WHAT NEEDS TO BE DONE:
What is needed is an exact retyping of the records below, from the first line through the line that contains "(ti ≤ s3.g.ipurse → tm ≤ s3.g.mpurse →".

GIVEN DATA:
/-- R130 to R132: LAUNCH, a release at package scope, launches one child grid for the packet of each active lane: the workgroup's purses give what
the unfunded packets ask, each child has the workgroup as parent and the next depth, and the identifiers come back in `D`. More than the
purses hold raises LAUNCH_REFUSED, and depth 10 NESTING_DEPTH. -/
def Obligations.LaunchStartsAChildForEachLane : Prop :=
  ∀ (o : Ops) (s s3 : State) (ps : List (Nat × DWord × List Byte)) (l0 : Nat),
    let act := s.w.activeLanes
    let at_ := s.w.packetAddr o
    let kept := match s.w.held with | some h => if 3 < h then some h else none | none => none
    let s2 : State := { (s.charge 1 0) with w := { s.w with held := kept, observed := [] } }
    let due := ps.filter (laneDebited ps)
    let ti := due.foldl (fun n p => n + pktIpurse p.2.2) 0
    let tm := due.foldl (fun n p => n + pktMpurse p.2.2) 0
    act.lowest = some l0 → Says.unreplayed s →
    (10 ≤ s.g.depth → exec (.launch o) s = .next ((s.charge 1 0).raise .nestingDepth act 0#64))
    ∧ (s.g.depth < 10 → s.w.outs = [] → s.w.observed = [] → s.ownUnderWay s.warpId = false →
      (s.w.res = none ∧ ∀ f, s.w.frame = some f → f.res = none) →
      (∀ l, l < 32 → act.getLsbD l = true → ∃ tgt, s2.resolve packetAccess (at_ l) = .ok tgt) →
      s2.readLanePackets at_ act.toList [] = .ok s3 ps → (∀ p ∈ ps, gridFieldsOk p.2.2 = true) →
      (ti ≤ s3.g.ipurse → tm ≤ s3.g.mpurse →
        Says.answers (.launch o) s (fun t => t.g.ipurse = s3.g.ipurse - ti ∧ (s3.fab.lines = [] → t.g.mpurse = s3.g.mpurse - tm)
          ∧ ∃ ids, ids.length = act.count ∧ t.g.kids = s3.g.kids ++ ids
            ∧ (∀ id ∈ ids, ∃ gr, gr ∈ t.grids ∧ gr.id = id ∧ gr.parent = s3.g.grid ∧ gr.parentWg = s3.g.serial ∧ gr.depth = s3.g.depth + 1)
            ∧ (o.d ≠ 61#6 → Says.comes t (destWrites o.d act (fun l => (ids.getD ((act.toList).idxOf l) 0#32))))))
      ∧ (s3.g.ipurse < ti ∨ s3.g.mpurse < tm → exec (.launch o) s = .next (s3.raise .launchRefused act (at_ l0))))

/-! ## Exceptions -/

/-- R300, R302, R304 to R308: an exception at the instruction the warp has reached. One that goes to the warp's handler enters it, with that
instruction as the restart point, once every result has returned, which it waits for (lanes that rest stay resting, the model's choice, log
96); without a handler, or inside it, it is fatal: the warp stops but for requests that drain with their results discarded, its grid is
aborted with status FAULTED. R137: TRAP and BKPT take the exceptions SOFTWARE and BREAKPOINT with the instruction after them as the restart point, TRAP with its
value in `taddr`; TFENCE takes ARITH with the enabled flags that stand in `aflags` (R134). -/
def Obligations.ExceptionsGoToTheHandlerOrAreFatal : Prop :=
  (∀ (s : State) (cause : Cause) (lns : LaneMask) (addr : DWord) (c : Clause), cause.toHost = false → s.w.cl = some c →
    let t := s.raise cause lns addr
    let saved : Clause := { c with charged := false, awaits := [], addrs := [] }
    (Says.canTrap s → Says.entered s t cause.code false (some saved) c.idx lns addr)
    ∧ (s.g.tvec ≠ lpcExited → s.w.frame = none → s.w.awaits (fun x => x.hasDest) = true →
        t.w.wait = .drain ∧ t.w.trap.isSome = true ∧ Instr.handlerEntry s.warpId ∈ t.events ∧ t.w.frame = none)
    ∧ ((s.g.tvec = lpcExited ∨ s.w.frame.isSome = true) →
        t.w.live = 0#32 ∧ (∀ x ∈ t.w.outs, x.discard = true ∧ x.hasDest = false ∧ x.keys = [] ∧ x.fail = none ∧ x.waiting ≠ 0) ∧ (s.g.place ≠ .complete → 3 ≤ t.g.status) ∧ ∀ g ∈ t.grids, g.id = s.g.grid → g.aborted = true))
  ∧ (∀ (o : Ops) (s : State) (c : Clause), s.w.activeLanes ≠ 0#32 → s.w.cl = some c → Says.canTrap s →
    let next := fun (i : Instr) => some { c with idx := c.idx + 1, off := c.off + i.lenBytes, charged := false, awaits := [], addrs := [], split := none }
    let act := s.w.activeLanes
    Says.answers (.trap o) s (fun t =>
      Says.entered s t 0x30 false (next (.trap o)) (c.idx + 1) act (pairOf (s.w.usrc o.ext o.a) 0#32))
    ∧ Says.answers (.bkpt o) s (fun t => Says.entered s t 0x31 false (next (.bkpt o)) (c.idx + 1) act 0#64)
    ∧ (s.w.awaits (fun x => x.cls == 4) = false → s.w.aflags &&& s.w.amask ≠ 0#32 →
      Says.answers (.tfence o) s (fun t =>
        Says.entered s t 0x20 false (next (.tfence o)) (c.idx + 1) act (pairOf (s.w.aflags &&& s.w.amask) 0#32))))

/-- R304, R310 to R312: a cause that goes to the host parks the warp on a token with a fault-buffer entry, which keeps the lane addresses, and a
record of kind 1; with the fault buffer full both wait for an entry. An answer frees the entry, which a fault that waits takes: with REPLAY the
warp's access is made again with its addresses, with DELIVER its trap goes to its handler, with ABORT it is fatal; a parked itinerary goes
on, or stops with MEMORY or ABORTED. One to a cancelled token, or to an unknown one (log 90), is ignored and counted. -/
def Obligations.HostDestinedCausesParkUntilAnswered : Prop :=
  (∀ (s : State) (cause : Cause) (lns : LaneMask) (addr : DWord) (addrs : FMap DWord), cause.toHost = true →
    let t := s.raise cause lns addr addrs
    let entry : FaultEntry := { token := s.host.nextToken, what := Parked.warp s.warpId, cancelled := false, addrs := addrs }
    (s.host.faults.length < 4096 → s.host.faultWait = [] → s.host.fqBuffer.length < 256 →
      t.w.wait = .token s.host.nextToken ∧ t.host.nextToken = s.host.nextToken + 1
      ∧ entry ∈ t.host.faults
      ∧ t.host.fqSeq = (s.host.fqSeq + 1) % 2 ^ 20
      ∧ ∃ bs, t.host.fqBuffer = s.host.fqBuffer ++ [bs] ∧ field bs 0 4 / 2 ^ 28 = 1 ∧ field bs 0 4 / 2 ^ 20 % 256 = cause.code
          ∧ field bs 0x38 8 = s.host.nextToken % 2 ^ 64)
    ∧ ((4096 ≤ s.host.faults.length ∨ s.host.faultWait ≠ []) → t.w.wait = .token s.host.nextToken ∧ t.host.faults = s.host.faults
      ∧ t.host.fqBuffer = s.host.fqBuffer ∧ ∃ r, t.host.faultWait = s.host.faultWait ++ [(entry, r)] ∧ r.token = s.host.nextToken))
  ∧ (∀ (s : State) (c : Cmd) (token : DWord), Says.may c s →
    let found := s.host.faults.find? (fun f => f.token == token.toNat)
    let gone := fun (u : State) (f : FaultEntry) => (∀ g ∈ u.host.faults, g.token ≠ f.token) ∧ Says.sameMem s u
    let answers := fun (i : Instr) => i = .answerReplay c token ∨ i = .answerDeliver c token ∨ i = .answerAbort c token
    (found = none → ∀ i, answers i → Says.completes i c s 0 (fun u =>
      u.host.ignoredAnswers = s.host.ignoredAnswers + 1 ∧ u.host.faults = s.host.faults ∧ u.w = s.w ∧ Says.sameMem s u))
    ∧ (∀ f, found = some f → f.cancelled = true → ∀ i, answers i → Says.completes i c s 0 (fun u =>
      u.host.ignoredAnswers = s.host.ignoredAnswers + 1 ∧ u.w = s.w ∧ Says.sameMem s u
      ∧ (s.host.faultWait = [] → gone u f)
      ∧ ∀ f2 r2 rest, s.host.faultWait = (f2, r2) :: rest → s.host.faults.length ≤ 4096 → u.host.faultWait = rest ∧ f2 ∈ u.host.faults
          ∧ u.host.fqSeq = (s.host.fqSeq + 1) % 2 ^ 20))
    ∧ (s.host.faultWait = [] → ∀ f r, found = some f → f.cancelled = false → f.what = .warp s.warpId → s.w.present = true → s.g.serial = s.w.wg →
      s.w.wait = .token f.token → s.w.trap = some r →
      Says.completes (.answerReplay c token) c s 0 (fun u => gone u f ∧ u.w.wait = .header ∧ u.w.trap = none ∧ u.w.lpc = s.w.lpc
        ∧ ∀ x, s.w.cl = some x → x.hdr.n ≠ 0#4 → u.w.cl = some { x with addrs := f.addrs })
      ∧ (Says.canTrap s → Says.completes (.answerDeliver c token) c s 0 (fun u => gone u f
        ∧ u.w.frame = some { lpc := s.w.lpc, preds := (s.w.commit (fun x => x.hasDest)).1.preds, mac := none, res := s.w.res
                             cl := if r.deferred = true then s.w.cl else s.w.cl.map (fun x => { x with charged := false, awaits := [], addrs := [] }) }
        ∧ u.w.cl = none ∧ u.w.wait = .none ∧ u.w.trap = none ∧ u.w.tb.tclause = r.clause ∧ u.w.tb.tlanes = r.lanes
        ∧ u.w.tb.tindex = BitVec.ofNat 32 r.index ∧ u.w.tb.taddrLo = loWord r.addr ∧ u.w.tb.taddrHi = hiWord r.addr
        ∧ ∀ l, l < 32 → u.w.lpcOf l = if isOffset (s.w.lpcOf l) = true then s.g.tvec else s.w.lpcOf l))
      ∧ Says.completes (.answerAbort c token) c s 0 (fun u => gone u f ∧ u.w.live = 0#32 ∧ u.w.wait = .none
        ∧ (s.g.place ≠ .complete → 4 ≤ u.g.status) ∧ ∀ g ∈ u.grids, g.id = s.g.grid → g.aborted = true))
    ∧ (s.host.faultWait = [] → ∀ f n, found = some f → f.cancelled = false → f.what = .ctx n → (s.ctx n).st = 1 → (s.ctx n).ending = none →
      Says.completes (.answerReplay c token) c s 0 (fun u => gone u f ∧ (u.ctx n).parked = 0 ∧ (u.ctx n).st = 1)
      ∧ Says.completes (.answerDeliver c token) c s 0 (fun u => gone u f ∧ Says.stops u n (s.ctx n) 4)
      ∧ Says.completes (.answerAbort c token) c s 0 (fun u => gone u f ∧ Says.stops u n (s.ctx n) 7)))

/-- R138, R307: TRET gives every live lane its `lpc` and the warp its predicates back from the frame, clears the trap block, and resumes the saved
lanes that are still live at the clause and index of the frame, or selects the clause again when nothing of it had issued. Outside a
handler it raises ILLEGAL_OPCODE. -/
def Obligations.TretReturnsFromTheHandler : Prop :=
  ∀ (o : Ops) (s : State), s.w.activeLanes ≠ 0#32 →
    (s.w.frame = none → exec (.tret o) s = .next ((s.charge 1 0).raise .illegalOpcode s.w.activeLanes (operandAddr (.tret o))))
    ∧ (∀ fr, s.w.frame = some fr → fr.pend = [] → s.w.outs = [] → s.w.res = none → fr.res = none → s.w.live ≠ 0#32 → (∀ c, fr.cl = some c → c.idx ≠ c.hdr.n.toNat) →
      Says.answers (.tret o) s (fun t =>
        t.w.frame = none ∧ t.w.tb = {} ∧ t.w.preds = fr.preds ∧ t.w.wait = .none
        ∧ (∀ l, l < 32 → s.w.live.getLsbD l = true → t.w.lpcOf l = FMap.get fr.lpc lpcExited l)
        ∧ (∀ l, l < 32 → s.w.live.getLsbD l = false → t.w.lpcOf l = s.w.lpcOf l)
        ∧ t.w.cl = (match fr.cl with
            | none => none
            | some c => if c.idx = 0 ∧ fr.mac = none then none else some { c with exec := c.exec &&& s.w.live })
        ∧ t.g = (s.charge 1 0).g ∧ Says.sameMem s t))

SOLUTION BELOW:
/-- R130 to R132: LAUNCH, a release at package scope, launches one child grid for the packet of each active lane: the workgroup's purses give what
the unfunded packets ask, each child has the workgroup as parent and the next depth, and the identifiers come back in `D`. More than the
purses hold raises LAUNCH_REFUSED, and depth 10 NESTING_DEPTH. -/
def Obligations.LaunchStartsAChildForEachLane : Prop :=
  ∀ (o : Ops) (s s3 : State) (ps : List (Nat × DWord × List Byte)) (l0 : Nat),
    let act := s.w.activeLanes
    let at_ := s.w.packetAddr o
    let kept := match s.w.held with | some h => if 3 < h then some h else none | none => none
    let s2 : State := { (s.charge 1 0) with w := { s.w with held := kept, observed := [] } }
    let due := ps.filter (laneDebited ps)
    let ti := due.foldl (fun n p => n + pktIpurse p.2.2) 0
    let tm := due.foldl (fun n p => n + pktMpurse p.2.2) 0
    act.lowest = some l0 → Says.unreplayed s →
    (10 ≤ s.g.depth → exec (.launch o) s = .next ((s.charge 1 0).raise .nestingDepth act 0#64))
    ∧ (s.g.depth < 10 → s.w.outs = [] → s.w.observed = [] → s.ownUnderWay s.warpId = false →
      (s.w.res = none ∧ ∀ f, s.w.frame = some f → f.res = none) →
      (∀ l, l < 32 → act.getLsbD l = true → ∃ tgt, s2.resolve packetAccess (at_ l) = .ok tgt) →
      s2.readLanePackets at_ act.toList [] = .ok s3 ps → (∀ p ∈ ps, gridFieldsOk p.2.2 = true) →
      (ti ≤ s3.g.ipurse → tm ≤ s3.g.mpurse →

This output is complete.